How to Get Accurate 3D Prints: A Simple E-Step Calibration Tutorial

Get accurate 3d prints & fix under-extrusion. Seeing gaps in 3d prints? Learn to calibrate extruder with our e-step calibration guide.

What is E-Step Calibration and Why Is It Vital?

The quality of your 3D prints hinges on one core principle: extruding the right amount of filament at the right time and in the right place.

If your prints have gaps, weak layers (under-extrusion), or ugly blobs and zits (over-extrusion), your first instinct might be to tweak the “Flow” setting in your slicer. But in most cases, the problem is more fundamental: your printer’s E-Steps are not calibrated.

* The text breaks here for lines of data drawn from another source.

/-- OFFLINE logical IDs and cores stay so (R507). -/
def State.stayOffline (s old : State) : State :=
  let s1 := (List.range 96).foldl (fun (t : State) n => if old.tst n = tsOffline then t.setTst n tsOffline else t) s
  (List.range 96).foldl (fun (t : State) c =>
    if old.coreSt c = csOffline then
      ((t.setCoreSt c csOffline).wr (MGT_CORE_STAT c) MGT_CORE_STAT_OFF_CAUSE (old.rd (MGT_CORE_STAT c) MGT_CORE_STAT_OFF_CAUSE)).wr
        (MGT_CORE_STAT c) MGT_CORE_STAT_FLUSH_FAIL (old.rd (MGT_CORE_STAT c) MGT_CORE_STAT_FLUSH_FAIL)
    else t) s1

/-- The state at the release of a warm reset, after the write-backs: what R507 keeps, the rest as after cold reset; a host-link site that
is without power stays so, and so does a failed negotiation (R11, R25). -/
def State.warmState (s : State) : State :=
  let sc := s.freeCells s.scratch
  let s0 := sc.1
  let facets := s0.facets.map (fun (f : Nat × Facet) => (f.1, { f.2 with refs := 0 }))
  let s1 : State := { State.reset with
    pending := s0.pending, regs := warmRegs s0.regs, mem := s0.mem, poison := s0.poison, hostMem := s0.hostMem, scratch := sc.2,
    gdirty := s0.gdirty,
    hbm := { s0.hbm with wcb := [], deltas := [], locks := [], scrub := [], recon := [], repair := [], eyes := [] },
    cores := (s0.cores.map (fun c => (c.1, c.2.warm))).filter (fun c => c.2 != YCore.reset),
    facets := facets,
    spw := s0.spw, fgn := { FgnSt.reset with coef := s0.fgn.coef, losses := s0.fgn.losses },
    pwr := { PwrSt.reset with gb := s0.pwr.gb, temps := s0.pwr.temps, lastOff := s0.pwr.lastOff },
    mgt := { s0.mgt with warm := .idle, warmCause := 0 },
    yar := { s0.yar with tests := [], mapping := [] }, freeCtr := s0.freeCtr }
  let s2 := s0.yar.mapping.foldl (fun (t : State) m => t.setPhys m.1 m.2) (s1.stayOffline s0)
  let s3 := [2, 3, 4, 5, 6, 7].foldl (fun (t : State) i => t.setMeasure i 0) s2
  let s4a := (s3.wr MGT_DIE_MAP MGT_DIE_MAP_SIDE_W (s0.rd MGT_DIE_MAP MGT_DIE_MAP_SIDE_W)).wr MGT_DIE_MAP MGT_DIE_MAP_SIDE_E
    (s0.rd MGT_DIE_MAP MGT_DIE_MAP_SIDE_E)
  let s4b := [0, 1, 2].foldl (fun (t : State) l => if s0.craSt l = clNegFail then
    (t.wr (MGT_CRA_STAT l) MGT_CRA_STAT_STATE clNegFail).wr (MGT_CRA_STAT l) MGT_CRA_STAT_NEG_CAUSE
      (s0.rd (MGT_CRA_STAT l) MGT_CRA_STAT_NEG_CAUSE) else t) s4a
  let s4 : State := { s4b with cra := { CraSt.reset with sites := s0.cra.sites } }
  let s5 := (s4.wr RST_CAUSE RST_CAUSE_LAST s0.mgt.warmCause).wr CLK_STAT CLK_STAT_LOCKED clkTeasel
  if s0.flag RST_BOOT RST_BOOT_FAILED then s5.setReg RST_BOOT (s0.reg RST_BOOT) else s5.wr RST_BOOT RST_BOOT_STEP 2

/-- WARM_RESET_RELEASE: 25 ms after the assertion; the dirty lines listed are lost, and Teasel records how many (R508). -/
def execWarmResetRelease (lost : List Word) (s : State) : Host.Outcome State Fault Refusal :=
  if s.mgt.warm ≠ .published then .next s else
  let ls := lost.map (fun a => alignDown a.toNat 64)
  let n := (s.unwritten.filter (fun l => ls.contains l)).length
  .next (((s.cachesOut ls).spwWarm.warmState).logRec 2 0 [BitVec.ofNat 64 n])

/-- RESET over the sideband: TYPE 0 warm, 1 cold; the response is sent first (R522). -/
def execSideReset (type : Byte) (straps : Straps) (s : State) : Host.Outcome State Fault Refusal :=
  .next (s.sideband false (fun t =>
    if type = 0 then (t.respond 0 []).warmAssert 8
    else if type = 1 then (t.coldReset 4 straps).respond 0 []
    else t.respond 2 []))

/-! ### Boot (R510, R511) -/

/-- A step cannot complete: FAILED and ERR; Teasel reports it and writes a log record. -/
def State.bootFail (s : State) (err : Nat) : State :=
  let s1 := (s.wr RST_BOOT RST_BOOT_FAILED 1).wr RST_BOOT RST_BOOT_ERR err
  let s2 := (s1.wr HIF_PCIE_STAT HIF_PCIE_STAT_EP_UP 0).logRec 2 6 [s1.reg RST_BOOT, s1.reg RST_CAUSE]
  { s2 with mgt := { s2.mgt with pldm := s2.mgt.pldm ++ [s1.reg RST_BOOT] } }

/-- A step is the last completed one. -/
def State.bootStep (s : State) (k : Nat) : State := s.wr RST_BOOT RST_BOOT_STEP k

/-- Steps BETONY, TEASEL and CORE0 select an image and extend a measurement register, or fail with the component's ERR. -/
def State.bootImage (s : State) (c : Nat) (done : State → List Byte → State) : State :=
  match s.fwTake c with
  | (s1, none)     => s1.bootFail (c + 1)
  | (s1, some img) => done (s1.extend c (fwDigest img)) img

/-- Queued fuse repairs burned; a burn waits while Betony signs (R502, R504). -/
def State.burnFuses (s : State) : State :=
  let ts := s.yar.queued
  let ws := s.yar.queuedWay
  let s1 := if s.mgt.att.isSome then s.bumpBy TST_REPAIR_STAT TST_REPAIR_STAT_FUSE_WAIT (ts.length + ws.length) else s
  let s2 := { s1 with yar := { s1.yar with fuseTiles := s1.yar.fuseTiles ++ ts, fuseWays := s1.yar.fuseWays ++ ws, queued := [], queuedWay := [] } }
  let s3 := ts.foldl (fun (t : State) p => (t.event 0x41 0 1 p 3).logRec 3 0 [1, BitVec.ofNat 64 p, 3]) s2
  let s4 := ws.foldl (fun (t : State) w => (t.event 0x41 0 2 w 3).logRec 3 0 [2, BitVec.ofNat 64 w, 3]) s3
  s4.refreshFuses

/-- The error CSRs of cores that hold an error, copied into the log on a warm boot (R333). -/
def State.copyErrors (s : State) : State :=
  s.cores.foldl (fun (t : State) c =>
    if c.2.ysberr = 0 ∧ c.2.ysbcnt = 0 ∧ c.2.yerrst = 0 ∧ c.2.yerraddr = 0 ∧ c.2.yerrcnt = 0 then t
    else t.logRec 6 0 [BitVec.ofNat 64 c.1, c.2.ysberr, c.2.ysbcnt, c.2.yerrst, c.2.yerraddr]) s

/-- Step RECORD. -/
def State.bootRecord (s : State) : State :=
  let s1 := if s.warmBoot then s.copyErrors
            else (s.setReg MGT_LIFE (BitVec.ofNat 64 (s.mgt.lifeSaved + 32768))).burnFuses
  let s2 := s1.bandRefresh.incUp
  ((s2.logRec 2 0 [s2.reg RST_CAUSE, s2.reg RST_BOOT]).fwConfirm 1).bootStep 3

/-- Step HDIE: DDR is found and trained; the C-dies then leave reset, sample DIE_SIDE and train their links (R12, R25, R450). -/
def State.bootHdie (s : State) (inp : BootInput) : State :=
  let ok : Bool := inp.ddrMods == 0xFFF && inp.ddrAlike && decide (1 ≤ inp.ddrSize.toNat) && decide (inp.ddrSize.toNat ≤ 4)
  let s1 := ((s.wr MGT_DDR_STAT MGT_DDR_STAT_PRESENT inp.ddrMods.toNat).wr MGT_DDR_STAT MGT_DDR_STAT_CH_SIZE
    (if ok then inp.ddrSize.toNat else 0)).wr MGT_DDR_STAT MGT_DDR_STAT_POP_ERR (b2n !ok)
  let s2 := if s1.warmBoot then s1 else
    (s1.wr MGT_DIE_MAP MGT_DIE_MAP_SIDE_W (b2n inp.sideW)).wr MGT_DIE_MAP MGT_DIE_MAP_SIDE_E (b2n inp.sideE)
  let sites := if s1.warmBoot then s1.cra.sites.map (fun p => (p.1, if p.2 = .off then SiteSt.off else .training)) else sitesUp
  let s3 := [0, 1, 2].foldl (fun (t : State) l => if t.craSt l = clDown then t.setCra l clTrain else t)
    { s2 with cra := { CraSt.reset with sites := sites } }
  (s3.wr CLK_STAT CLK_STAT_LOCKED clkHdie).bootStep 4

/-- The tile map of a cold boot (R34 to R37): every ID at its nominal position, but for those that a fused bad tile gives up. -/
def State.buildMap (s : State) : State :=
  let nominal (n : Nat) : Nat := physAt (n / 48) (n % 48 / 12) (n % 12)
  let s1 := (List.range 96).foldl (fun (t : State) n => t.setPhys n (nominal n)) s
  let bad := (List.range 96).filter (fun n => s.yar.fuseTiles.contains (nominal n))
  bad.foldl (fun (t : State) n => match t.pickSpare (nominal n) with
    | some q => t.setPhys n q
    | none   => t.setTst n tsOffline) s1

/-- Step CDIE: an orientation fault or a host link that did not train stops the boot; the step waits until both C-dies have confirmed
their orientation. -/
def State.bootCdie (s : State) (fails : Bool) : State :=
  let down (l : Nat) : Bool := s.craSt l == clDown || s.craSt l == clNegFail || s.craSt l == clAbsent
  if s.flag MGT_DIE_MAP MGT_DIE_MAP_FAULT then s.bootFail 4
  else if down 1 || down 2 then s.bootFail 5
  else if fails then s.bootFail 0
  else if ¬ s.flag MGT_DIE_MAP MGT_DIE_MAP_VALID ∨ s.craSt 1 ≠ clActive ∨ s.craSt 2 ≠ clActive then s
  else
    let s1 := if s.warmBoot then s else s.buildMap
    let s2 := (((s1.refreshSpare).refreshWays 0).refreshWays 1).fgnNode
    (s2.wr CLK_STAT CLK_STAT_LOCKED clkCdie).bootStep 5

/-- Step CORE0: the host boot firmware is verified and measured, on a warm boot M3 and M5 are extended again, and core 0 starts; where
its image lies for the core, the spec does not say (R517). -/
def State.bootCore0 (s : State) : State :=
  s.bootImage 2 (fun t img =>
    let t1 := if t.warmBoot then
        let k := if t.flag SEC_CTL SEC_CTL_KEYLOCK then t.measureKeys else t
        k.facets.foldl (fun (u : State) f => u.extend 5 f.2.digest) k
      else t
    let f := t1.fresh
    let t2 := f.2.setReg (MGT_CORE_PC 0) (f.1 + BitVec.ofNat 64 (leAt img 0x10 4))
    (t2.coreStart 0).bootStep 6)

/-- BOOT_STEP_COMPLETE: the step after STEP completes, or fails.  A warm boot goes from CORE0 to LOCKS. -/
def execBootStepComplete (inp : BootInput) (s : State) : Host.Outcome State Fault Refusal :=
  if s.flag RST_BOOT RST_BOOT_FAILED ∨ s.mgt.warm ≠ .idle then .next s else
  .next (match s.rd RST_BOOT RST_BOOT_STEP with
    | 0 => if inp.fails then s.bootFail 1 else
        s.bootImage 0 (fun t _ => t.bootStep 1)
    | 1 => if inp.fails then s.bootFail 2 else
        s.bootImage 1 (fun t _ => ((t.fwConfirm 0).wr CLK_STAT CLK_STAT_LOCKED clkTeasel).bootStep 2)
    | 2 => if inp.fails then s.bootFail 0 else s.bootRecord
    | 3 => if inp.fails then s.bootFail 0 else s.bootHdie inp
    | 4 => s.bootCdie inp.fails
    | 5 => if inp.fails then s.bootFail 3 else s.bootCore0
    | 6 => s.bootStep (if s.warmBoot then 8 else 7)
    | 7 => s.bootStep 8
    | _ => s)

/-! ### The locks and DONE (R512) -/

/-- A granule range in shielded ranges that are established: the range that holds its first granule holds them all and no longer
initialises. -/
def State.inShield (s : State) (a n : Nat) : Bool :=
  match s.shdOf (a / 2 ^ 21) with
  | some (x, _, _) =>
    !s.flag (HBM_SHD_STAT x) HBM_SHD_STAT_INIT &&
    (List.range ((n + 2 ^ 21 - 1) / 2 ^ 21)).all (fun i => match s.shdOf (a / 2 ^ 21 + i) with
      | some (y, _, _) => y == x
      | none => false)
  | none => false

/-- Lock k of R512 is set. -/
def State.lockSet (s : State) (k : Nat) : Bool :=
  match k with
  | 1  => s.flag HIF_PCIE_CFG HIF_PCIE_CFG_LOCK
  | 2  => s.flag MGT_MEM_CTL MGT_MEM_CTL_CXL_LOCK
  | 3  => s.flag XLT_CTL XLT_CTL_LOCK
  | 4  => s.flag CCH_REPL CCH_REPL_LOCK
  | 5  => s.flag (EPO_LEDGER_CFG 0) EPO_LEDGER_CFG_LOCK && s.flag (EPO_LEDGER_CFG 1) EPO_LEDGER_CFG_LOCK
  | 6  => s.flag (CCH_SC_CARVE 0) CCH_SC_CARVE_LOCK && s.flag (CCH_SC_CARVE 1) CCH_SC_CARVE_LOCK
  | 7  => s.inShield s.facetBase (2 ^ 26) && (!s.unified || s.inShield s.dirBase (8 * (s.unifiedSize / 2 ^ 21)))
  | 8  => s.flag TIL_FACET_BASE TIL_FACET_BASE_LOCK
  | 9  => s.flag SPW_TIER_CFG SPW_TIER_CFG_LOCK
  | 10 => s.flag HIF_HOLD_CFG HIF_HOLD_CFG_LOCK
  | 11 => s.flag FGN_CFG FGN_CFG_LOCK && s.flag FGN_CFG FGN_CFG_EN
  | 12 => s.flag SEC_CTL SEC_CTL_KEYLOCK
  | _  => true

/-- MISSING: bit k − 1 for each lock k that is clear. -/
def State.missing (s : State) : Nat := (List.range 12).foldl (fun n i => n + b2n (!s.lockSet (i + 1)) * 2 ^ i) 0

/-- The registers whose words M4 is extended with, in their order (R517). -/
def lockRegs : List Nat :=
  [HIF_PCIE_CFG, MGT_MEM_CTL] ++ (List.range 8).map MGT_CXLWIN ++ [XLT_CTL, CCH_REPL, EPO_LEDGER_CFG 0, EPO_LEDGER_CFG 1,
    CCH_SC_CARVE 0, CCH_SC_CARVE 1] ++ (List.range 8).map HBM_SHD_CFG ++ [TIL_FACET_BASE, SPW_TIER_CFG, SPW_TIER_DIR, HIF_HOLD_CFG,
    FGN_CFG, SEC_CTL]

/-- RST_BOOT_DONE: refused while a lock is clear; else the boot is done, M4 is extended, and a trial of the host boot firmware is
confirmed (R512, R517, R524). -/
def execRstBootDone (s : State) : Host.Outcome State Fault Refusal :=
  if s.flag RST_BOOT RST_BOOT_FAILED ∨ s.mgt.warm ≠ .idle then .next s
  else if s.missing ≠ 0 then .next ((s.wr RST_BOOT RST_BOOT_DONE_REFUSED 1).wr RST_BOOT RST_BOOT_MISSING s.missing)
  else if s.flag RST_BOOT RST_BOOT_DONE then .next s
  else
    let s1 := ((s.wr RST_BOOT RST_BOOT_DONE 1).wr RST_BOOT RST_BOOT_MISSING 0).bootStep 9
    .next ((s1.extend 4 (shake256 (lockRegs.flatMap (fun a => leBytes 8 (s.reg a).toNat)))).fwConfirm 2)

/-! ### The end of a trial (R524) -/

/-- FIRMWARE_TRIAL_TIMEOUT: the trial has failed; the boot restarts from the other slot, by a ROM restart for components 1 and 2, by a
warm reset with cause 0xA for component 3. -/
def execFirmwareTrialTimeout (comp : FwComp) (s : State) : Host.Outcome State Fault Refusal :=
  let c := comp.val
  if ¬ s.flag MGT_FW_STAT (fwTrial c) then .next s else
  let s1 := s.fwFail c
  if c = 2 then .next (s1.warmAssert 10)
  else .next (((s1.setReg RST_BOOT (regReset RST_BOOT)).setMeasure 0 0).setMeasure 1 0)

end Sys2Proof.Machine
end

E-Steps (Extruder Steps per Millimeter) is a critical firmware setting that tells your printer’s extruder motor exactly how many tiny “steps” it needs to turn to push exactly 1mm of filament.

Simply put:

• The Command: Your slicer says, “Extrude 50mm of filament.”
• The Reality: Your motor turns, but it actually only pushes 45mm of filament.
• The Result: Your entire print is built with 10% less material than it needs. This leads to weak parts, gaps in infill, and all the classic symptoms of under-extrusion.

This guide will walk you through, step-by-step, how to perfect this core mechanical setting and eliminate a huge range of printing problems before they even start.

E-Steps vs. Flow Rate: The Critical Difference

This is the most common point of confusion for new 3D printer users.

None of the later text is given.